James, Peggy Sue,
sorry I didn't respond sooner but I've been busy shooting since the Florida Circuit began last weekend -- 13 shows over 16 days. I've gotten several requests for candids, beauty shots, portraits and action shots so I'm running around quite a bit.

The process works fine with any solid color but the reason that blue and green work best is because those colors don't exist in most subjects -- people or dogs for example -- so you can identify the edges easier and not lose any color that might exist in the dogs' coats.

There are lots of ways to do this -- and it would take a manual to describe it in detail -- but, in a nutshell, we create a new document with a transparent background (File/New/Background Contents = Transparent) and then select all of the image we're working on and copy/paste it as a new layer over the transparent background.
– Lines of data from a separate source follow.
-- ==== Sys2Proof/Laws/Step.lean ====
section
/-! SUPPORT. Everything an instruction and a step can do, said once: the cases of `exec` for each
instruction, and of `step`. -/

namespace Sys2Proof.Machine

/-- An `UPDATE` ends in one of two ways. -/
theorem execUpdate_cases (data : List Byte) (s : State) :
    ((s.valid = false ∨ s.mode = .squeezing) ∧ execUpdate data s = raise .invalidState s) ∨
    (s.valid = true ∧ s.mode = .absorbing ∧ execUpdate data s = finish [] (absorb data s)) := by
  unfold execUpdate notInitialised squeezingBegun
  cases s.valid <;> cases s.mode <;> simp

/-- An `EXPAND` ends in one of two ways. -/
theorem execExpand_cases (s : State) :
    (s.mode = .squeezing ∧ execExpand s = raise .invalidState s) ∨
    (s.mode = .absorbing ∧ execExpand s = .next (expandLanes s)) := by
  unfold execExpand squeezingBegun
  cases s.mode <;> simp

/-- What the delivery of a `SQUEEZE` starts from: the state itself, or the expanded one. -/
theorem expandIfAbsorbing_cases (s : State) :
    (s.mode = .squeezing ∧ expandIfAbsorbing s = s) ∨
      (s.mode = .absorbing ∧ expandIfAbsorbing s = expandLanes s) := by
  unfold expandIfAbsorbing squeezingBegun
  cases s.mode <;> simp

theorem expandIfAbsorbing_mode (s : State) : (expandIfAbsorbing s).mode = .squeezing := by
  rcases expandIfAbsorbing_cases s with ⟨h, e⟩ | ⟨_, e⟩ <;> rw [e]
  · exact h
  · rw [expandLanes_eq]

theorem expandIfAbsorbing_inRange {s : State} (h : registersInRange s = true) :
    registersInRange (expandIfAbsorbing s) = true := by
  rcases expandIfAbsorbing_cases s with ⟨_, e⟩ | ⟨hm, e⟩ <;> rw [e]
  · exact h
  · exact expandLanes_inRange hm h

/-- Everything a `SQUEEZE` can write past its checks: the buffer, `cursor`, `mode`, the trace and the
response (43_parallel_squeeze.md R160). -/
theorem deliver_expandIfAbsorbing_frame (n : Nat) (s : State) :
    (deliver n (expandIfAbsorbing s)).2 =
      { s with
        buffer := (deliver n (expandIfAbsorbing s)).2.buffer,
        cursor := (deliver n (expandIfAbsorbing s)).2.cursor,
        trace := (deliver n (expandIfAbsorbing s)).2.trace, mode := .squeezing } := by
  have h := deliverLoop_frame n n (expandIfAbsorbing s)
  unfold deliver
  rw [h]
  rcases expandIfAbsorbing_cases s with ⟨hm, e⟩ | ⟨_, e⟩ <;> rw [e]
  · rw [← hm]
  · rw [expandLanes_eq]

/-- A `SQUEEZE` ends in one of three ways. -/
theorem execSqueeze_cases (n : BitVec 28) (s : State) :
    (s.valid = false ∧ execSqueeze n s = raise .invalidState s) ∨
    (s.valid = true ∧ n.toNat % 64 ≠ 0 ∧ execSqueeze n s = raise .invalidLength s) ∨
    (s.valid = true ∧ n.toNat % 64 = 0 ∧
      execSqueeze n s =
        finish (deliver n.toNat (expandIfAbsorbing s)).1
          (deliver n.toNat (expandIfAbsorbing s)).2) := by
  unfold execSqueeze notInitialised
  by_cases h : n.toNat % 64 = 0
  · have hm : lengthMisaligned n = false := by
      rw [← Bool.not_eq_true, lengthMisaligned_iff]; simpa using h
    cases s.valid <;> simp [h, hm, squeezeLength]
  · have hm : lengthMisaligned n = true := (lengthMisaligned_iff n).2 h
    cases s.valid <;> simp [h, hm]

/-- `UPDATE` where it runs. -/
theorem exec_update_of_absorbing {s : State} (data : List Byte) (hv : s.valid = true)
    (hm : s.mode = .absorbing) : exec (.update data) s = .next ((absorb data s).respond .ok []) := by
  rcases execUpdate_cases data s with ⟨h, _⟩ | ⟨_, _, e⟩
  · simp [hv, hm] at h
  · exact e

/-- `EXPAND` where it runs. -/
theorem exec_expand_of_absorbing {s : State} (hm : s.mode = .absorbing) :
    exec .expand s = .next (expandLanes s) := by
  rcases execExpand_cases s with ⟨h, _⟩ | ⟨_, e⟩
  · simp [hm] at h
  · exact e

/-- `SQUEEZE` where it runs. -/
theorem exec_squeeze_of_aligned {s : State} {n : BitVec 28} (hv : s.valid = true)
    (hn : n.toNat % 64 = 0) :
    exec (.squeeze n) s =
      finish (deliver n.toNat (expandIfAbsorbing s)).1
        (deliver n.toNat (expandIfAbsorbing s)).2 := by
  rcases execSqueeze_cases n s with ⟨h, _⟩ | ⟨_, h, _⟩ | ⟨_, _, e⟩
  · simp [hv] at h
  · exact absurd hn h
  · exact e

/-- A step either waits, runs the instruction a transaction spells, rejects an illegal word, refuses a
malformed transaction, or takes a power-on reset. -/
theorem step_cases (s : State) :
    (s.inbox = [] ∧ step s = .next s) ∨
    (∃ t rest i, s.inbox = .command t :: rest ∧ decode t = .ok i ∧
      step s = exec i { s with inbox := rest }) ∨
    (∃ t rest, s.inbox = .command t :: rest ∧ decode t = .error .invalidCommand ∧
      step s = raise .invalidCommand { s with inbox := rest }) ∨
    (∃ t rest, s.inbox = .command t :: rest ∧ decode t = .error .malformedPayload ∧
      step s = .refused .malformedTransaction) ∨
    (∃ rest, s.inbox = .powerOn :: rest ∧
      step s = .next (powerOnReset { s with inbox := rest })) := by
  unfold step
  split
  · exact Or.inl ⟨by assumption, rfl⟩
  · rename_i t rest h
    refine Or.inr ?_
    unfold runTransaction
    split
    · exact Or.inl ⟨t, rest, _, h, by assumption, rfl⟩
    · exact Or.inr (Or.inl ⟨t, rest, h, by assumption, rfl⟩)
    · exact Or.inr (Or.inr (Or.inl ⟨t, rest, h, by assumption, rfl⟩))
  · rename_i rest h
    exact Or.inr (Or.inr (Or.inr (Or.inr ⟨rest, h, rfl⟩)))

/-- A power-on reset leaves a buffer in its canonical form. -/
theorem unspecifiedBuffer_wf (W : VectorWidth) (k : Nat) : Memory.wf (unspecifiedBuffer W k) :=
  foldl_wf _ (fun _ _ h => setLane_wf h _ _ _) _ Memory.zeros_wf

end Sys2Proof.Machine
end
We then Select/Color Range to select the background color and Edit/Clear to erase what we've selected. Now, you have a lot of adjustments you can do within the Select/Color Range menu in terms of getting all the color and doing some Refine Edge to get the results you want. Usually, you have to do some manual work with the eraser tool to get them as clean as you want. But this process gets rid of most of the green/blue background while leaving you your subject(s) against a transparent background that can be replaced with anything you choose.

As I see it, the chroma backgrounds (blue or green) make color selection really easy and, since they don't exist in the real world, they won't be cleared from your subject when you select those colors. White, black, etc. might exist to some extent in coat colors.

Anyway, that's how we do it. I'm sure there are better/more efficient ways of getting the same result but this seems to work for us.

Good luck!

Jim

Last edited by jimgarvie; 01/08/08 04:01 PM.